The loud explosions and wailing sirens in rebel-held territory in eastern Ukraine were getting more frequent, so when the evacuation order came, Elena Sokela decided it was time to get her son to safety.
“We didn’t want to wait until it was too late. Better to get out now,” the 40-year-old said on Saturday at a border crossing between the rebel Donetsk region and Russia, a day after the order to evacuate.
There was a steady flow of people crossing between wire fencing topped with Russian flags at the Avila Uspenka checkpoint into Russia.
On Friday night, leaders of two separatist republics in east Ukraine ordered women and children to flee and as soon as possible make their way to Russia.
Their poor and industrial rebel-controlled territories in Ukraine have been at the centre of weeks of tensions between Russia and the West.
Conflict monitors have warned of a sharp escalation in ceasefire violations in fighting between Ukraine’s army and the separatists, a trend Sokela could attest to.
In her hometown of Shakhtarsk, she said, “we can hear everything perfectly clearly. There were explosions on Thursday. Some heavy stuff was coming down.”
The US government earlier hit out at the orders, saying the move by Moscow-backed rebels was a “cynical” effort by Moscow to deflect from what the West fears is an imminent Russian invasion.
At the checkpoint on Saturday there was a steady stream of elderly women and children dragging wheelie bags.
Sokela was bringing her 16-year-old son to stay with his grandmother in Russia “where it’s calm” but she planned to return.
“Let’s stay for a week and come back. Or maybe the school will be closed. No one has said anything yet,” Sokela said.
Separatist leaders have announced plans to get hundreds of thousands of people out of the territory and into Russia, but there were no mass exodus at the crossing on Saturday.
Ten school buses waiting to ferry arrivals stood empty and 15 tents set up by the emergencies ministry on the Russian side of the crossing had no one to house.
So far, separatist officials have said fewer than 20,000 people have left, a fraction of the region’s estimated population of three million people.
Still, Russian authorities were readying for a big influx, with officials in the Rostov region bordering Ukraine declaring a state of emergency and saying places were being prepared for 900,000 people.

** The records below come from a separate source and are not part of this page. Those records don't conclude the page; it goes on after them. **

-- ==== Sys2Proof/Machine/Power.lean ====
section
/-! DEFINITION. The power and thermal controller (R392 to R416): operating points, demands and their loops, limits, droop, the barrier
ramp, temperatures and trips, and sleep. -/

namespace Sys2Proof.Machine

/-- LOCAL source number of the controller; index 15 names no die. -/
def srcPwr : Nat := 0xD00F

/-! ### Demands and the operating point (R393 to R397) -/

/-- The demand of a reason (R395); HOST_REQ is PWR_HOST_OP.OP. -/
def demand (r : Nat) (s : State) : Nat := if r = 5 then getF pwrBase R.PWR_HOST_OP_OP s else sGet 0 s.pwr.demand r
/-- The point the package would run at without any demand. -/
def prefOp (s : State) : Nat := max (getF pwrBase R.PWR_PREF_OP s) (getF pwrBase R.PWR_STATUS_TOP_OP s)
/-- The effective operating point (R395). -/
def effOp (s : State) : Nat :=
  min 15 ([6, 2, 4, 1, 3, 5].foldl (fun m r => max m (demand r s)) (prefOp s))
/-- PWR_STATUS.OP. -/
def opNow (s : State) : Nat := getF pwrBase R.PWR_STATUS_OP s
/-- Whether a reason is binding (R395). -/
def binding (r : Nat) (s : State) : Bool := demand r s = opNow s && decide (demand r s > prefOp s)

/-- Add to an entry of a store of counts. -/
def addAt (k n : Nat) (m : Store Nat) : Store Nat := sSet 0 k (sGet 0 m k + n) m

/-- The running time of a reason up to now enters its figure and the figures to hand over (R410, R411). -/
def accrue (r : Nat) (s : State) : State :=
  match sFind s.pwr.accAt r with
  | none => s
  | some t =>
    let d := s.count.toNat - t.toNat
    { s with pwr := { s.pwr with ns := addAt r d s.pwr.ns, acc := addAt (1000 + r) d s.pwr.acc, accAt := sIns r s.count s.pwr.accAt } }

/-- Account for one reason after a change: its running time, its episode and its BINDING bit; an episode of at least 1 ms writes THROTTLE (R410). -/
def retuneOne (r : Nat) (s : State) : State :=
  let s := accrue r s
  let b := binding r s
  let run := b || (r = 3 && !s.pwr.slow.isEmpty)
  let s := { s with pwr := { s.pwr with accAt := if run then sIns r s.count s.pwr.accAt else sDel r s.pwr.accAt } }
  match b, sFind s.pwr.bindAt r with
  | true, none =>
    let s := { s with pwr := { s.pwr with bindAt := sIns r s.count s.pwr.bindAt, episodes := sIns r ((sGet 0 s.pwr.episodes r + 1) % 2 ^ 32) s.pwr.episodes } }
    setF pwrBase R.PWR_STATUS_BINDING (getF pwrBase R.PWR_STATUS_BINDING s ||| 2 ^ (r - 1)) s
  | false, some t =>
    let s := { s with pwr := { s.pwr with bindAt := sDel r s.pwr.bindAt } }
    let s := setF pwrBase R.PWR_STATUS_BINDING (putBits (getF pwrBase R.PWR_STATUS_BINDING s) (r - 1) 1 0) s
    let us := (s.count.toNat - t.toNat) / 1000
    if us ≥ 1000 then raise srcPwr 0x90 0 (r + min us (2 ^ 32 - 1) * 2 ^ 8) 0 s else s
  | _, _ => s

/-- Account for all six reasons. -/
def retune (s : State) : State := [1, 2, 3, 4, 5, 6].foldl (fun s r => retuneOne r s) s

/-- Set the demand of a reason, at most 15. -/
def setDemand (r n : Nat) (s : State) : State :=
  retune { s with pwr := { s.pwr with demand := sSet 0 r (min 15 n) s.pwr.demand } }
/-- Set the quiet ticks of a reason. -/
def setQuiet (r n : Nat) (s : State) : State := { s with pwr := { s.pwr with quiet := sSet 0 r n s.pwr.quiet } }
/-- A demand rises by `n`; the quiet ticks start again. -/
def raiseDemand (r n : Nat) (s : State) : State := setDemand r (demand r s + n) (setQuiet r 0 s)
/-- A quiet tick, or the end of a quiet run. -/
def quietTick (r : Nat) (q : Bool) (s : State) : State := setQuiet r (if q then sGet 0 s.pwr.quiet r + 1 else 0) s

/-- Whether the arithmetic islands run and the table is loaded: the rails are on and neither boot, POWER_UP, sleep nor a warm reset is in progress. -/
def opLive (s : State) : Bool :=
  s.rails && s.pkg ≠ .standby && s.pkg ≠ .sleep && !(cmdBusy s && (cmdOp s = 0x13 || cmdOp s = 5))

/-- OP_CHANGE: the effective point becomes the operating point; a slower point switches frequency at once, a faster one waits for the change in
progress and for its rails (R394). -/
def opChange (s : State) : State :=
  let t := effOp s
  if !opLive s || t = opNow s then s
  else if t < opNow s ∧ getF pwrBase R.PWR_STATUS_TRANSITION s = 1 then s
  else
    let s := setF pwrBase R.PWR_STATUS_OP t (setF pwrBase R.PWR_STATUS_TRANSITION 1 (bumpF pwrBase R.PWR_STATUS_STEP_COUNT 1 s))
    retune { s with pwr := { s.pwr with clk := max s.pwr.clk t } }

/-- OP_FREQ_SWITCH: the rails have risen, and the faster clock is switched in. -/
def opFreqSwitch (s : State) : State :=
  if s.pwr.clk > opNow s then setF pwrBase R.PWR_STATUS_TRANSITION 0 { s with pwr := { s.pwr with clk := opNow s } } else s

/-- OP_VOLTAGE_SETTLED: the rails have fallen to the setpoint of a slower point. -/
def opSettled (s : State) : State := if s.pwr.clk = opNow s then setF pwrBase R.PWR_STATUS_TRANSITION 0 s else s

/-- The islands return to OP15 (R413, R414). -/
def opSlowest (s : State) : State :=
  retune (setF pwrBase R.PWR_STATUS_OP 15 (setF pwrBase R.PWR_STATUS_TRANSITION 0 { s with pwr := { s.pwr with clk := 15 } }))

/-! ### The voltage table (R393) -/

/-- The test voltage of point `n` on die `d`, 0 to 4. -/
def testMv (d n : Nat) (s : State) : Nat := s.sec.rating.testMv.getD (d * 16 + n) 0
/-- The lowest point whose voltage with the guard band is at most 850 mV on every die; 15 when none is. -/
def topOp (s : State) : Nat :=
  ((List.range 16).find? (fun n => (List.range 5).all (fun d => testMv d n s + getF pwrBase R.PWR_GUARD_TOTAL_MV s ≤ 850))).getD 15
/-- The present setpoint of a die with guard band and boost, at most 850 mV under a boost; 0 for a fabric die or without rails. -/
def dieVid (d : Nat) (s : State) : Nat :=
  if d > 4 ∨ !s.rails then 0
  else
    let v := testMv d (opNow s) s + getF pwrBase R.PWR_GUARD_TOTAL_MV s
    if s.pwr.boost then max v (min 850 (v + effF pwrBase R.PWR_CFG_RAMP_BOOST_MV R.PWR_CFG_LEVEL s)) else v
/-- The voltage table and guard band take effect: TOP_OP is found, and one above 0 is recorded. -/
def loadTable (s : State) : State :=
  let s := setF pwrBase R.PWR_STATUS_TOP_OP (topOp s) s
  retune (if topOp s > 0 then raise srcPwr 0x9A 1 0 0 s else s)
/-- AGE_MV from the hours that the Cairn record holds (R393), computed at cold reset; H85 and H65 are bands of the package's hottest junction. -/
def loadGuard (s : State) : State :=
  let h := fun (l : List Nat) => l.foldl (fun m b => m + sGet 0 s.sec.life (900 + b)) 0 / 3600000000000
  let age := min 40 (h [6, 7, 8] / 1000 + h [4, 5] / 4000)
  let base := s.sec.rating.baseMv
  setF pwrBase R.PWR_GUARD_BASE_MV base (setF pwrBase R.PWR_GUARD_AGE_MV age (setF pwrBase R.PWR_GUARD_TOTAL_MV (base + age) s))

/-! ### The loops at a tick (R398, R400, R402, R406) -/

/-- PWR_CFG.UP_TICKS. -/
def upTicks (s : State) : Nat := effF pwrBase R.PWR_CFG_UP_TICKS R.PWR_CFG_LEVEL s
/-- PWR_THERM_CFG.T_THROTTLE. -/
def tThrottle (s : State) : Nat := effF pwrBase R.PWR_THERM_CFG_T_THROTTLE R.PWR_CFG_LEVEL s
/-- Whether every entry of a store of temperatures satisfies a test. -/
def allHot (p : Nat → Bool) (s : State) : Bool := s.pwr.hotC.all (fun e => p e.2)

/-- The cap loop; `avg` in W. -/
def capLoop (avg : Nat) (s : State) : State :=
  let cap := getF pwrBase R.PWR_CAP_CAP_W s
  let n := if demand 1 s = 15 ∧ avg > cap then s.pwr.capOver + 1 else 0
  let s := { s with pwr := { s.pwr with capOver := n } }
  if avg > cap then raiseDemand 1 1 s else quietTick 1 (decide (avg * 100 < 95 * cap)) s
/-- The CURRENT demand's quiet run. -/
def currentLoop (avg : Nat) (s : State) : State :=
  let q := !s.pwr.breach && decide (avg < 4370)
  quietTick 4 q { s with pwr := { s.pwr with breach := false } }
/-- The droop loop; `stretch` gives, for dies 0 to 4, the part of the past ms stretched in units of 0.01 %. -/
def droopLoop (stretch : List Nat) (s : State) : State :=
  let s := { s with pwr := { s.pwr with stretch := (List.range 5).foldl (fun m d => sSet 0 d (min 255 (stretch.getD d 0 / 100)) m) s.pwr.stretch } }
  if stretch.any (fun x => x > 500) then raiseDemand 3 1 s else quietTick 3 (stretch.all (fun x => x < 100)) s
/-- The thermal loop; the first rise after a clear period writes THERMAL_HIGH. -/
def thermalLoop (s : State) : State :=
  let t := tThrottle s
  if s.pwr.hotC.any (fun e => e.2 ≥ t) || s.pwr.stackC.any (fun x => x ≥ 95) then
    let s := if demand 2 s = 0 then raise srcPwr 0x93 1 0 0 s else s
    raiseDemand 2 1 s
  else quietTick 2 (allHot (fun x => x + 5 ≤ t) s && s.pwr.stackC.all (fun x => x ≤ 90)) s

/-- CAP_TICK: the averages of the past 1 and 10 ms in W, and the stretched part of each die (R398, R400, R402, R406). -/
def capTick (avg avg10 : Nat) (stretch : List Nat) (s : State) : State :=
  if s.pkg = .off then s
  else
    let s := setF pwrBase R.PWR_POWER_AVG_W avg (setF pwrBase R.PWR_POWER_10MS_AVG10_W avg10 s)
    thermalLoop (droopLoop stretch (currentLoop avg (capLoop avg s)))

/-- DEMAND_RECOVERY: after UP_TICKS quiet ticks a demand falls by one and counting restarts (R398, R400, R402, R406). -/
def demandRecovery (r : Nat) (s : State) : State :=
  if 1 ≤ r ∧ r ≤ 4 ∧ sGet 0 s.pwr.quiet r ≥ upTicks s ∧ demand r s > 0 then setDemand r (demand r s - 1) (setQuiet r 0 s) else s

/-- CAP_UNMET: ten ticks above the cap at a demand of 15 (R399). -/
def capUnmet (s : State) : State :=
  if s.pwr.capOver ≥ 10 then
    raise srcPwr 0x91 1 0 0 (setF pwrBase R.PWR_STATUS_CAP_UNMET 1 { s with pwr := { s.pwr with capOver := 0 } })
  else s

/-! ### Samples of power and current (R400) -/

/-- CURRENT_SAMPLE. -/
def currentSample (p : PowerSample) (s : State) : State :=
  if s.pkg = .off then s
  else
    let b := pwrBase
    let s := setF b R.PWR_POWER_INST_W p.watts s
    let s := setF b R.PWR_POWER_10MS_PEAK_W (max (getF b R.PWR_POWER_10MS_PEAK_W s) (min 65535 p.watts)) s
    let s := setF b R.PWR_INPUT_VIN_MV p.vinMv (setF b R.PWR_INPUT_IIN_DA p.iinDa s)
    let uj := s.pwr.energyUj + p.watts * 10
    let s := addPair b R.PWR_ENERGY_LO_MJ R.PWR_ENERGY_HI_MJ (uj / 1000) s
    let recent := s.pwr.overs.filter (fun t => decide (s.count.toNat ≤ t.toNat + 10000000))
    let s := { s with pwr := { s.pwr with energyUj := uj % 1000, acc := addAt 0 (p.watts * 10) s.pwr.acc,
                                          overs := if p.watts > 4600 then s.count :: recent else recent } }
    let high := decide (p.watts > 5400)
    let rail := (p.rails.zip s.sec.rating.limits).any (fun e => e.1 > e.2)
    let s := if high then raiseDemand 4 2 s else s
    let s := if rail then raiseDemand 4 1 s else s
    if high || rail then { s with pwr := { s.pwr with breach := true } } else s

/-- CURRENT_OVER_TOTAL: 80 samples above 4,600 W within 10 ms, and no step of this kind in the last 100 us (R400). -/
def currentOver (s : State) : State :=
  let recent := s.pwr.overs.filter (fun t => decide (s.count.toNat ≤ t.toNat + 10000000))
  let free : Bool := match s.pwr.overAt with
    | some t => decide (s.count.toNat ≥ t.toNat + 100000)
    | none => true
  if recent.length ≥ 80 ∧ free then
    raiseDemand 4 1 { s with pwr := { s.pwr with overs := [], overAt := some s.count, breach := true } }
  else s

/-! ### Droop and the barrier ramp (R401, R403) -/

/-- PWR_STATUS.DIE_STRETCHED follows the dies stretched. -/
def showSlow (s : State) : State := retune (setF pwrBase R.PWR_STATUS_DIE_STRETCHED (b2n (!s.pwr.slow.isEmpty)) s)

/-- Companion total of the droop trips of a die (R466). -/
def droopTotal (d : Nat) : Nat := 2 ^ 41 + d

/-- DROOP_TRIP on compute dies 0 to 3 and the command die, 4 (R401). -/
def droopTrip (d : Nat) (s : State) : State :=
  if d > 4 ∨ !s.rails then s
  else
    let s := tally (droopTotal d) 1 s
    showSlow { s with pwr := { s.pwr with trips := sIns d (satAdd 32 (sGet 0 s.pwr.trips d) 1) s.pwr.trips,
                                          acc := addAt (2000 + d) 1 s.pwr.acc, slow := d :: s.pwr.slow.filter (· ≠ d) } }

/-- DROOP_STRETCH_END: the die is back at full frequency. -/
def droopEnd (d : Nat) (s : State) : State := showSlow { s with pwr := { s.pwr with slow := s.pwr.slow.filter (· ≠ d) } }

/-- RAMP_BOOST_START: a pending release lies within 20 us (R403). -/
def boostStart (s : State) : State :=
  if effF pwrBase R.PWR_CFG_RAMP_EN R.PWR_CFG_LEVEL s = 1 ∧ s.rails ∧
      s.ramps.any (fun r => decide (r.toNat ≤ s.count.toNat + 20000 ∧ s.count.toNat < r.toNat + 20000)) then
    { s with pwr := { s.pwr with boost := true } }
  else s

/-- RAMP_BOOST_END: the releases more than 20 us past are forgotten; overlapping boosts form one (R403). -/
def boostEnd (s : State) : State :=
  let left := s.ramps.filter (fun r => decide (s.count.toNat < r.toNat + 20000))
  { s with ramps := left, pwr := { s.pwr with boost := s.pwr.boost && left.any (fun r => decide (r.toNat ≤ s.count.toNat + 20000)) } }

/-! ### Temperatures (R405 to R408) -/

/-- Junction sensors of a die. -/
def sensorsOf (d : Nat) : Nat := if d < 4 then 24 else if d = 4 then 8 else 6
/-- A sensor. -/
def getSensor (k : Nat) (s : State) : Sensor := sGet Sensor.init s.pwr.sensors k
/-- Sensors of a die that are not marked failed. -/
def sensorsOk (d : Nat) (s : State) : Nat := ((List.range (sensorsOf d)).filter (fun i => !(getSensor (d * 32 + i) s).failed)).length
/-- Whether a die has fewer than half its sensors valid. -/
def sensorShort (d : Nat) (s : State) : Bool := sensorsOk d s * 2 < sensorsOf d
/-- The hottest valid reading of a die. -/
def dieHot (d : Nat) (s : State) : Option Int :=
  (List.range (sensorsOf d)).foldl (fun m i =>
    let x := getSensor (d * 32 + i) s
    if x.failed then m
    else match x.last, m with
      | some t, some u => some (max t u)
      | some t, none => some t
      | none, _ => m) none
/-- Whether a die's sensors report: a fabric die while the package is powered up, the others with their rails. -/
def diePowered (d : Nat) (s : State) : Bool := if d ≥ 5 then s.pkg ≠ .off && s.pkg ≠ .standby else s.rails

The head of Russia’s emergencies ministry, who was dispatched by the Kremlin to Rostov, said about 400 people and 150 vehicles were in place to receive people arriving from separatist territory.
Several other nearby regions have announced they will house Donetsk and Lugansk residents.
The head of the so-called Donetsk People’s Republic, Denis Pushilin, met residents leaving, Russian news agencies reported, to offer reassurances.
“I hope it won’t be for long,” he was cited as saying. “But safety is paramount.”